In this notebook we are going to check out the csv files containing the labels and extract some important metadata that we can possibly use for data augmentation.

## Import Dependencies

In [None]:
import pandas as pd 
import re
from pathlib import Path
import shapely
import geopandas as gpd
from tqdm.notebook import tqdm
tqdm.pandas();

## Define Directory Paths

In [None]:
sample_path = Path('../input/spacenet-7-multitemporal-urban-development/SN7_buildings_train_sample/sample/L15-0506E-1204N_2027_3374_13')
label_csv_path = Path('../input/spacenet-7-multitemporal-urban-development/SN7_buildings_train_csvs/csvs/sn7_train_ground_truth_pix.csv')
output_path = Path.cwd()
output_csv_path = output_path/'output_csvs/'
Path(output_csv_path).mkdir(parents=True, exist_ok=True)

## Read CSV into pandas DataFrame

In [None]:
df = pd.read_csv(label_csv_path)

In [None]:
df.head()

### Extract File Metadata
#### Notes on file names

-     The format of a filename (as defined above for the footprint definition CSV file) is:
   `global_monthly_<time>_mosaic_<AOI-name>`
    for example:
    `global_monthly_2018_02_mosaic_L15-0369E-1244N_1479_3214_13`

- `<time>` is a timestamp in YYYY_MM format that represents when image collection happened.
 
-    `<AOI-name>` is a unique identifier of a location. All AOI-names are 28 characters long.

-   All ids (filenames and AOI names) are case sensitive.
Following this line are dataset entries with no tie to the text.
theorem test_encode8_row_one :
    (encode8 #v[⟨0, 0x2A⟩, ⟨1, 0x00⟩, ⟨1, 0x12⟩, ⟨1, 0x34⟩, ⟨1, 0xEF⟩, ⟨0, 0x2C⟩, ⟨1, 0xF8⟩,
      ⟨1, 0x1F⟩]).toList = [0x15, 0x40, 0x22, 0x53, 0x4F, 0x78, 0xB3, 0xF1, 0x1F] := by decide

theorem test_decode8_row_four :
    (decode8 #v[0x12, 0x34, 0x56, 0x78, 0x9A, 0xBC, 0xDE, 0xF0, 0x0F]).toList =
      [⟨0, 0x24⟩, ⟨0, 0xD1⟩, ⟨0, 0xB3⟩, ⟨1, 0x89⟩, ⟨1, 0x57⟩, ⟨1, 0x37⟩, ⟨1, 0x78⟩, ⟨0, 0x0F⟩] := by
  decide

/-! ## Witnesses: states that meet the hypotheses of the obligations -/

/-- A well-formed state one symbol below the limit of capacity 18. -/
theorem wf_fifteen : WF (held 18 (ones 15) []) :=
  ⟨by decide, by decide, by decide, _, holds_held _ _ _⟩

/-- A well-formed state at the limit of capacity 18. -/
theorem wf_sixteen : WF (held 18 (ones 16) []) :=
  ⟨by decide, by decide, by decide, _, holds_held _ _ _⟩

/-- A well-formed state at capacity 17 whose padded length does not fit. -/
theorem wf_seventeen : WF (held 17 (ones 9) []) :=
  ⟨by decide, by decide, by decide, _, holds_held _ _ _⟩

/-- A well-formed state with three symbols and the transport's reply fixed. -/
theorem wf_three (r : Reply) : WF (held 9 (ones 3) [r]) :=
  ⟨show 3 ≤ nmax 9 by decide, show (Memory.ofBytes (encodeStream (ones 3))).length = lenOf 3 by decide,
    show lenOf 3 ≤ 9 by decide, ones 3, holds_held _ _ _⟩

/-- A well-formed aligned state with one group and the transport's reply fixed. -/
theorem wf_eight (r : Reply) : WF (held 9 (ones 8) [r]) :=
  ⟨show 8 ≤ nmax 9 by decide, show (Memory.ofBytes (encodeStream (ones 8))).length = lenOf 8 by decide,
    show lenOf 8 ≤ 9 by decide, ones 8, holds_held _ _ _⟩

theorem wf_reset : WF State.reset := ⟨by decide, by decide, by decide, [], by rfl, by decide⟩

theorem witness_DecodeInvertsEncode : (Instr.pack 1 0xA5).wellFormed = true := by decide

theorem witness_WordSelectsExactlyItsRow :
    0x1FF#11 &&& 0x600#11 = 0x000#11 ∧ 0x3FF#11 &&& 0x600#11 = 0x200#11 ∧
      0x5FF#11 &&& 0x600#11 = 0x400#11 ∧ 0x7FF#11 &&& 0x600#11 = 0x600#11 := by decide

theorem witness_IgnoredBitsHaveNoEffect :
    512 ≤ (0x3A5#11).toNat ∧ (0x3A5#11).toNat / 512 = (0x200#11).toNat / 512 := by decide

theorem witness_WiderNumberIsNoCommand : 2 ^ 11 ≤ 0x800 % 2 ^ 16 := by decide

theorem witness_StepRunsDecodedCommand :
    (issue 0x1A5#11 State.reset).host = [.command 0x1A5#11] := by decide

theorem witness_IdleBlockStays : State.reset.host = [] := by decide

theorem witness_StepKeepsCapacityAndPast : ∃ t, step (issue 0x1A5#11 State.reset) = .next t := ⟨_, rfl⟩

theorem witness_EveryResetGivesInitialState :
    { held 9 (ones 3) [] with host := [.hardReset] }.host = .hardReset :: [] ∧
      Initial (State.construct 9) := ⟨rfl, rfl, rfl, rfl⟩

theorem witness_HardwareResetEmptiesBlock :
    { held 9 (ones 3) [] with host := [.hardReset] }.host = .hardReset :: [] := rfl

theorem witness_ReservedCodeIsIllegalCommand :
    (issue 0x7FF#11 State.reset).host = .command 0x7FF#11 :: [] ∧
      0x7FF#11 &&& 0x600#11 = 0x600#11 := by decide

theorem witness_PackAppendsSymbolBits :
    WF (held 18 (ones 15) []) ∧ Holds (held 18 (ones 15) []) (ones 15) ∧
      (held 18 (ones 15) []).ovf = false ∧ byteIndex (held 18 (ones 15) []).n + 2 ≤ 18 :=
  ⟨wf_fifteen, holds_held _ _ _, rfl, by decide⟩

theorem witness_PackWritesTableBytes :
    WF (held 18 (ones 15) []) ∧ (held 18 (ones 15) []).ovf = false ∧
      (held 18 (ones 15) []).n = 8 * 1 + 7 ∧ 9 * 1 + 7 + 2 ≤ (held 18 (ones 15) []).cap :=
  ⟨wf_fifteen, rfl, rfl, by decide⟩

theorem witness_PackWritesTableBytes_phase_zero :
    WF State.reset ∧ State.reset.ovf = false ∧ State.reset.n = 8 * 0 + 0 ∧
      9 * 0 + 0 + 2 ≤ State.reset.cap :=
  ⟨wf_reset, rfl, rfl, by decide⟩

theorem witness_PackOverflowsExactlyAtLimit :
    WF (held 18 (ones 16) []) ∧ (held 18 (ones 16) []).ovf = false ∧
      (held 18 (ones 16) []).cap < byteIndex (held 18 (ones 16) []).n + 2 :=
  ⟨wf_sixteen, rfl, by decide⟩

theorem witness_PackOverflowsExactlyAtLimit_below :
    WF (held 18 (ones 15) []) ∧ (held 18 (ones 15) []).ovf = false ∧
      byteIndex (held 18 (ones 15) []).n + 2 ≤ (held 18 (ones 15) []).cap :=
  ⟨wf_fifteen, rfl, by decide⟩

/-- A state with the overflow flag set. -/
def faulted : State := { held 9 (ones 8) [] with ovf := true }

theorem witness_OverflowedBlockRefusesPackAndFlush : faulted.ovf = true := rfl

theorem witness_OverflowIsLeftOnlyByReset :
    faulted.ovf = true ∧ Instr.flush ≠ .reset ∧
      ∃ t, step (issue 0x400#11 faulted) = .next t ∧ t.ovf = false :=
  ⟨rfl, by decide, _, rfl, rfl⟩

theorem witness_PackSequenceEncodesSymbols :
    Holds (held 18 (ones 7) []) (ones 7) ∧ (held 18 (ones 7) []).ovf = false ∧
      (held 18 (ones 7) []).n + (ones 9).length ≤ nmax (held 18 (ones 7) []).cap :=
  ⟨holds_held _ _ _, rfl, by decide⟩

theorem witness_EightPacksAreOneGroup :
    Holds (held 18 (ones 8) []) (ones 8) ∧ (held 18 (ones 8) []).ovf = false ∧
      (held 18 (ones 8) []).n % 8 = 0 ∧ (held 18 (ones 8) []).n + 8 ≤ nmax (held 18 (ones 8) []).cap :=
  ⟨holds_held _ _ _, rfl, by decide, by decide⟩

theorem witness_ControlBitIsNotLatched :
    WF State.reset ∧ State.reset.ovf = false ∧ State.reset.n + 2 ≤ nmax State.reset.cap :=
  ⟨wf_reset, rfl, by decide⟩

theorem witness_FlushHandsOverPaddedTransaction :
    Holds (held 9 (ones 3) [.answers (.err .first)]) (ones 3) ∧
      (held 9 (ones 3) [.answers (.err .first)]).ovf = false ∧ 0 < (held 9 (ones 3) [.answers (.err .first)]).n ∧
      9 * (((held 9 (ones 3) [.answers (.err .first)]).n + 7) / 8) ≤ (held 9 (ones 3) [.answers (.err .first)]).cap ∧
      TransportAnswers (held 9 (ones 3) [.answers (.err .first)]) :=
  ⟨holds_held _ _ _, rfl, by decide, by decide, by simp [TransportAnswers, held]⟩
-   Image data is stored in files named `<filename>.tif` in the images, images_masked and UDM_masks folders. 

The function below will use regex to extract the year and month from an input string.

In [None]:
def extract_date(string):
    pattern = r'(\d+)'
    match = re.findall(pattern=pattern,string=string)
    return (match[0],match[1])

The function below will extract the unique file id from the input string.

In [None]:
def extract_file_id(string):
    pattern = r'_(L.+)'
    match = re.findall(pattern=pattern,string=string)
    return match[0]

We then map the extrac_date function on the column containing our filename string in our dataframe, and place them in 2 new columns. One column for the year and one for the month.

In [None]:
df['year'],df['month'] = zip(*df['filename'].progress_map(extract_date))

We do the same for extracting the file_id from the filename string.

In [None]:
df['file_id'] = df['filename'].progress_map(extract_file_id)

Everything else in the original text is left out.